Rudy Giuliani, Explained

SMG via ZUMA Wire

So: Rudy Giuliani. He’s been busy over the past few days doing interviews about Donald Trump’s involvement in building a Trump Tower in Moscow. After each interview he then “clarified” what he meant, ultimately ending with a statement today that nothing he said was based on talking to Trump anyway.

Many people are asking what the deal is with this. Is Giuliani nuts? Senile? Totally out of control? Or what?

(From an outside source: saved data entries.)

-- ==== Sys2Proof/Decode.lean ====
section
/-! DEFINITION. The decoder of scalar words (R21, R35) and engine words (R22, R36), total on every bit pattern and
refusing by name what no variant table lists (R37), and the encoder written from the same tables. A word is read as a
number with bit 0 the least significant (R3). -/

namespace Sys2Proof

/-- Why a bit pattern is no instruction (R37). -/
inductive DecodeError where
  /-- the opcode is not assigned -/
  | opcode
  /-- an fn value, sub-code or field value that the variant table does not list -/
  | code
  /-- a reserved bit is set -/
  | reserved
  /-- fewer bytes than the word has -/
  | short
  deriving DecidableEq, Repr

/-- Bits [lo+n-1:lo] of a number. -/
def fld (w lo n : Nat) : Nat := w / 2 ^ lo % 2 ^ n

/-- Bits [lo+n-1:lo] of a number, as a field. -/
def bf (n lo w : Nat) : BitVec n := BitVec.ofNat n (w / 2 ^ lo)

/-- Bit lo of a number. -/
def bit (w lo : Nat) : Bool := w / 2 ^ lo % 2 == 1

/-- 1 for true. -/
def ofBit (b : Bool) : Nat := if b then 1 else 0

/-- Answers the instruction when the reserved bits are zero (R37). -/
def need (c : Bool) (i : Instr) : Except DecodeError Instr := if c then .ok i else .error .reserved

/-! ### Codes of the fields -/

/-- Type codes (R34); the 64-bit types have none and are given 0. -/
def Ty.code : Ty → Nat
  | .i4 => 0 | .n4 => 1 | .i8 => 2 | .n8 => 3 | .i16 => 4 | .n16 => 5 | .i32 => 6 | .n32 => 7
  | .e2m1 => 8 | .e3m2 => 9 | .e2m3 => 10 | .e4m3 => 11 | .e5m2 => 12 | .f16 => 13 | .bf16 => 14 | .f32 => 15
  | .f64 | .i64 | .n64 => 0

/-- The type of a type code (R34). -/
def tyOf : Nat → Ty
  | 0 => .i4 | 1 => .n4 | 2 => .i8 | 3 => .n8 | 4 => .i16 | 5 => .n16 | 6 => .i32 | 7 => .n32
  | 8 => .e2m1 | 9 => .e3m2 | 10 => .e2m3 | 11 => .e4m3 | 12 => .e5m2 | 13 => .f16 | 14 => .bf16 | _ => .f32

/-- Codes of the scalar value types (R129). -/
def STy.code : STy → Nat
  | .f32 => 0 | .f64 => 1 | .bf16 => 2 | .f16 => 3 | .i32 => 4 | .n32 => 5 | .i64 => 6 | .n64 => 7

/-- See `STy.code`. -/
def styOf : Nat → STy
  | 0 => .f32 | 1 => .f64 | 2 => .bf16 | 3 => .f16 | 4 => .i32 | 5 => .n32 | 6 => .i64 | _ => .n64

/-- P of a scalar floating word (R130). -/
def FP.code : FP → Nat
  | .f32 => 0 | .f64 => 1

/-- See `FP.code`. -/
def fpOf : Nat → FP
  | 0 => .f32 | _ => .f64

/-- Codes of the rounding field (R130, R141). -/
def RmSel.code : RmSel → Nat
  | .stat .rne => 0 | .stat .rtz => 1 | .stat .rup => 2 | .stat .rdn => 3 | .stat .rna => 4 | .stat .srd => 5 | .dyn => 7

/-- The rounding field of a word that admits SRD: 6 is not listed (R141, R195). -/
def rmOf : Nat → Option RmSel
  | 0 => some (.stat .rne) | 1 => some (.stat .rtz) | 2 => some (.stat .rup) | 3 => some (.stat .rdn)
  | 4 => some (.stat .rna) | 5 => some (.stat .srd) | 7 => some .dyn | _ => none

/-- The rounding field of a scalar word: 5 and 6 are not listed (R130). -/
def rmScalarOf : Nat → Option RmSel
  | 0 => some (.stat .rne) | 1 => some (.stat .rtz) | 2 => some (.stat .rup) | 3 => some (.stat .rdn)
  | 4 => some (.stat .rna) | 7 => some .dyn | _ => none

/-- Codes of FCMP's condition (R130). -/
def FCond.code : FCond → Nat
  | .eq => 0 | .ne => 1 | .lt => 2 | .le => 3 | .un => 4

/-- See `FCond.code`. -/
def fcondOf : Nat → Option FCond
  | 0 => some .eq | 1 => some .ne | 2 => some .lt | 3 => some .le | 4 => some .un | _ => none

/-- Codes of EBR's condition (R50). -/
def ECond.code : ECond → Nat
  | .eq => 0 | .ne => 1 | .lt => 2 | .ge => 3 | .ltu => 4 | .geu => 5

/-- See `ECond.code`. -/
def econdOf : Nat → Option ECond
  | 0 => some .eq | 1 => some .ne | 2 => some .lt | 3 => some .ge | 4 => some .ltu | 5 => some .geu | _ => none

/-- Size codes (R116). -/
def MSize.code : MSize → Nat
  | .b8 => 0 | .b16 => 1 | .b32 => 2 | .b64 => 3

/-- See `MSize.code`. -/
def sizeOf' : Nat → Option MSize
  | 0 => some .b8 | 1 => some .b16 | 2 => some .b32 | 3 => some .b64 | _ => none

/-- Policy codes (R116). -/
def Policy.code : Policy → Nat
  | .d => 0 | .b => 1 | .s => 2 | .u => 3

/-- See `Policy.code`. -/
def policyOf : Nat → Policy
  | 0 => .d | 1 => .b | 2 => .s | _ => .u

/-- AMO op codes (R230). -/
def AmoOp.code : AmoOp → Nat
  | .swap => 0 | .add => 1 | .and => 2 | .or => 3 | .xor => 4 | .min => 5 | .max => 6 | .minu => 7 | .maxu => 8
  | .fadd => 9 | .fmin => 10 | .fmax => 11

/-- See `AmoOp.code`. -/
def amoOf : Nat → Option AmoOp
  | 0 => some .swap | 1 => some .add | 2 => some .and | 3 => some .or | 4 => some .xor | 5 => some .min
  | 6 => some .max | 7 => some .minu | 8 => some .maxu | 9 => some .fadd | 10 => some .fmin | 11 => some .fmax
  | _ => none

/-- Path codes (R215). -/
def Path.code : Path → Nat
  | .x => 0 | .l => 1 | .s => 2 | .e => 3 | .n => 4 | .q => 5 | .p => 6 | .h => 7

/-- See `Path.code`. -/
def pathOf : Nat → Path
  | 0 => .x | 1 => .l | 2 => .s | 3 => .e | 4 => .n | 5 => .q | 6 => .p | _ => .h

/-- Scope codes (R215). -/
def Scope.code : Scope → Nat
  | .core => 0 | .cluster => 1 | .die => 2 | .package => 3 | .system => 4

/-- See `Scope.code`; codes 5 to 7 are illegal. -/
def scopeOf : Nat → Option Scope
  | 0 => some .core | 1 => some .cluster | 2 => some .die | 3 => some .package | 4 => some .system | _ => none

/-- GSET field codes (R108). -/
def GField.code : GField → Nat
  | .base => 0 | .sbase => 1 | .n0 => 2 | .n1 => 3 | .n2 => 4 | .n3 => 5 | .s0 => 6 | .s1 => 7 | .s2 => 8 | .s3 => 9
  | .sstr => 10 | .swz => 11 | .dir => 12 | .pos => 13

/-- See `GField.code`; 14 and 15 are illegal. -/
def gfieldOf : Nat → Option GField
  | 0 => some .base | 1 => some .sbase | 2 => some .n0 | 3 => some .n1 | 4 => some .n2 | 5 => some .n3
  | 6 => some .s0 | 7 => some .s1 | 8 => some .s2 | 9 => some .s3 | 10 => some .sstr | 11 => some .swz
  | 12 => some .dir | 13 => some .pos | _ => none

/-- Target codes of MSAVE and MREST (R197). -/
def MTgt.code : MTgt → Nat
  | .a0 => 0 | .a1 => 1 | .a2 => 2 | .a3 => 3 | .gp => 4 | .wp => 5

/-- See `MTgt.code`. -/
def mtgtOf : Nat → Option MTgt
  | 0 => some .a0 | 1 => some .a1 | 2 => some .a2 | 3 => some .a3 | 4 => some .gp | 5 => some .wp | _ => none

/-- Head dimension codes (R158). -/
def HeadDim.code : HeadDim → Nat
  | .d64 => 0 | .d128 => 1 | .d256 => 2

/-- See `HeadDim.code`. -/
def headDimOf : Nat → Option HeadDim
  | 0 => some .d64 | 1 => some .d128 | 2 => some .d256 | _ => none

/-- VFLG selector codes (R156). -/
def FlagSel.code : FlagSel → Nat
  | .nx => 0 | .uf => 1 | .of => 2 | .dz => 3 | .nv => 4 | .any => 5

/-- See `FlagSel.code`. -/
def flagSelOf : Nat → Option FlagSel
  | 0 => some .nx | 1 => some .uf | 2 => some .of | 3 => some .dz | 4 => some .nv | 5 => some .any | _ => none

/-- Sub-codes at 0xDC (R159). -/
def F64Op.code : F64Op → Nat
  | .min => 0 | .max => 1 | .abs => 2 | .neg => 3 | .cmpeq => 4 | .cmpne => 5 | .cmplt => 6 | .cmple => 7 | .cmpun => 8
  | .redsum => 9 | .redmax => 10 | .redmin => 11 | .scan => 12

/-- See `F64Op.code`. -/
def f64OpOf : Nat → Option F64Op
  | 0 => some .min | 1 => some .max | 2 => some .abs | 3 => some .neg | 4 => some .cmpeq | 5 => some .cmpne
  | 6 => some .cmplt | 7 => some .cmple | 8 => some .cmpun | 9 => some .redsum | 10 => some .redmax
  | 11 => some .redmin | 12 => some .scan | _ => none

/-- Sub-codes at 0xDD (R159). -/
def Cvt64.code : Cvt64 → Nat
  | .f64f32 => 0 | .f32f64 => 1 | .f64i64 => 2 | .f64n64 => 3 | .i64f64 => 4 | .n64f64 => 5 | .i64i32 => 6
  | .n64n32 => 7 | .i32i64 => 8 | .n32n64 => 9

/-- See `Cvt64.code`. -/
def cvt64Of : Nat → Option Cvt64
  | 0 => some .f64f32 | 1 => some .f32f64 | 2 => some .f64i64 | 3 => some .f64n64 | 4 => some .i64f64
  | 5 => some .n64f64 | 6 => some .i64i32 | 7 => some .n64n32 | 8 => some .i32i64 | 9 => some .n32n64 | _ => none

/-- Sub-codes at 0xDE (R160). -/
def Fn.code : Fn → Nat
  | .exp => 0 | .exp2 => 1 | .expm1 => 2 | .log => 3 | .log2 => 4 | .log1p => 5 | .rcp => 6 | .rsqrt => 7 | .sqrt => 8
  | .div => 9 | .sin => 10 | .cos => 11 | .tanh => 12 | .erf => 13 | .sigm => 14

/-- See `Fn.code`; 15 is illegal. -/
def fnOf : Nat → Option Fn
  | 0 => some .exp | 1 => some .exp2 | 2 => some .expm1 | 3 => some .log | 4 => some .log2 | 5 => some .log1p
  | 6 => some .rcp | 7 => some .rsqrt | 8 => some .sqrt | 9 => some .div | 10 => some .sin | 11 => some .cos
  | 12 => some .tanh | 13 => some .erf | 14 => some .sigm | _ => none

/-- Sub-codes at 0xDF (R159). -/
def I64Op.code : I64Op → Nat
  | .add => 0 | .sub => 1 | .mul => 2 | .min => 3 | .max => 4 | .minu => 5 | .maxu => 6 | .and => 7 | .or => 8
  | .xor => 9 | .sll => 10 | .srl => 11 | .sra => 12 | .cmplt => 13 | .cmpltu => 14 | .cmpeq => 15

/-- See `I64Op.code`. -/
def i64OpOf : Nat → I64Op
  | 0 => .add | 1 => .sub | 2 => .mul | 3 => .min | 4 => .max | 5 => .minu | 6 => .maxu | 7 => .and | 8 => .or
  | 9 => .xor | 10 => .sll | 11 => .srl | 12 => .sra | 13 => .cmplt | 14 => .cmpltu | _ => .cmpeq

/-! ### Scalar words -/

/-- Opcode 0x00 (R124). -/
def decodeXA0 (d a b : BitVec 5) : Nat → Except DecodeError Instr
  | 0 => .ok (.add d a b) | 1 => .ok (.sub d a b) | 2 => .ok (.mul d a b) | 3 => .ok (.mulh d a b)
  | 4 => .ok (.mulhu d a b) | 5 => .ok (.div d a b) | 6 => .ok (.divu d a b) | 7 => .ok (.rem d a b)
  | 8 => .ok (.remu d a b) | 9 => .ok (.and d a b) | 10 => .ok (.or d a b) | 11 => .ok (.xor d a b)
  | 12 => .ok (.sll d a b) | 13 => .ok (.srl d a b) | 14 => .ok (.sra d a b) | 15 => .ok (.slt d a b)
  | 16 => .ok (.sltu d a b) | 17 => .ok (.min d a b) | 18 => .ok (.max d a b) | 19 => .ok (.minu d a b)
  | 20 => .ok (.maxu d a b) | _ => .error .code

/-- Opcode 0x06 (R127). -/
def decodeShiftImm (w : Nat) (d a : BitVec 5) : Except DecodeError Instr :=
  let sh := bf 6 0 w
  match fld w 6 2 with
  | 0 => need (fld w 8 8 == 0) (.slli d a sh)
  | 1 => need (fld w 8 8 == 0) (.srli d a sh)
  | 2 => need (fld w 8 8 == 0) (.srai d a sh)
  | _ => .error .code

He may be all or none of the above. But it’s obvious what Giuliani has been doing ever since he started representing Trump last year: tossing out chaff so vigorously that nobody can tell from day to day what the current story is supposed to be. The point of this—and this is the important part—is not just to confuse everyone. It’s to make Giuliani the bearer of bad news so that eventually, when Trump is forced to admit something damaging, it’s “old news” that he’s been “saying all along.” The complete explanation for Giuliani looks something like this:

  • Giuliani is chosen as Trump’s “lawyer” because TV networks love him and will always give him airtime.
  • In times of crisis, Giuliani starts tossing out story after story, creating confusion and making Giuliani, not Trump, the center of attention.
  • All of these stories are deniable by the White House since they come from someone whose actual position is kind of vague. Eventually, though, one of them sticks.
  • Later—which could be days or weeks depending on how long Trump lies low—Trump publicly acknowledges the final story and says it’s already been litigated to death and is old news.
  • By then, (a) everyone really is confused, (b) they don’t remember all the details from a few weeks ago, and (c) there’s some new scandal that’s seized everyone’s attention. So Trump’s confession slides under the radar.

This isn’t a foolproof hack of the media, but it’s pretty good. It shows a sophisticated understanding of how the modern media works and how to undermine it, and Giuliani is the perfect choice for the main role. He’s well known; TV reporters like him; he’s loud and pushy and Trumplike; and he’s willing to sound like a doofus if that’s what it takes. I think that nearly everyone underestimates just how effective he’s been at keeping the volume turned up on the Wurlitzer.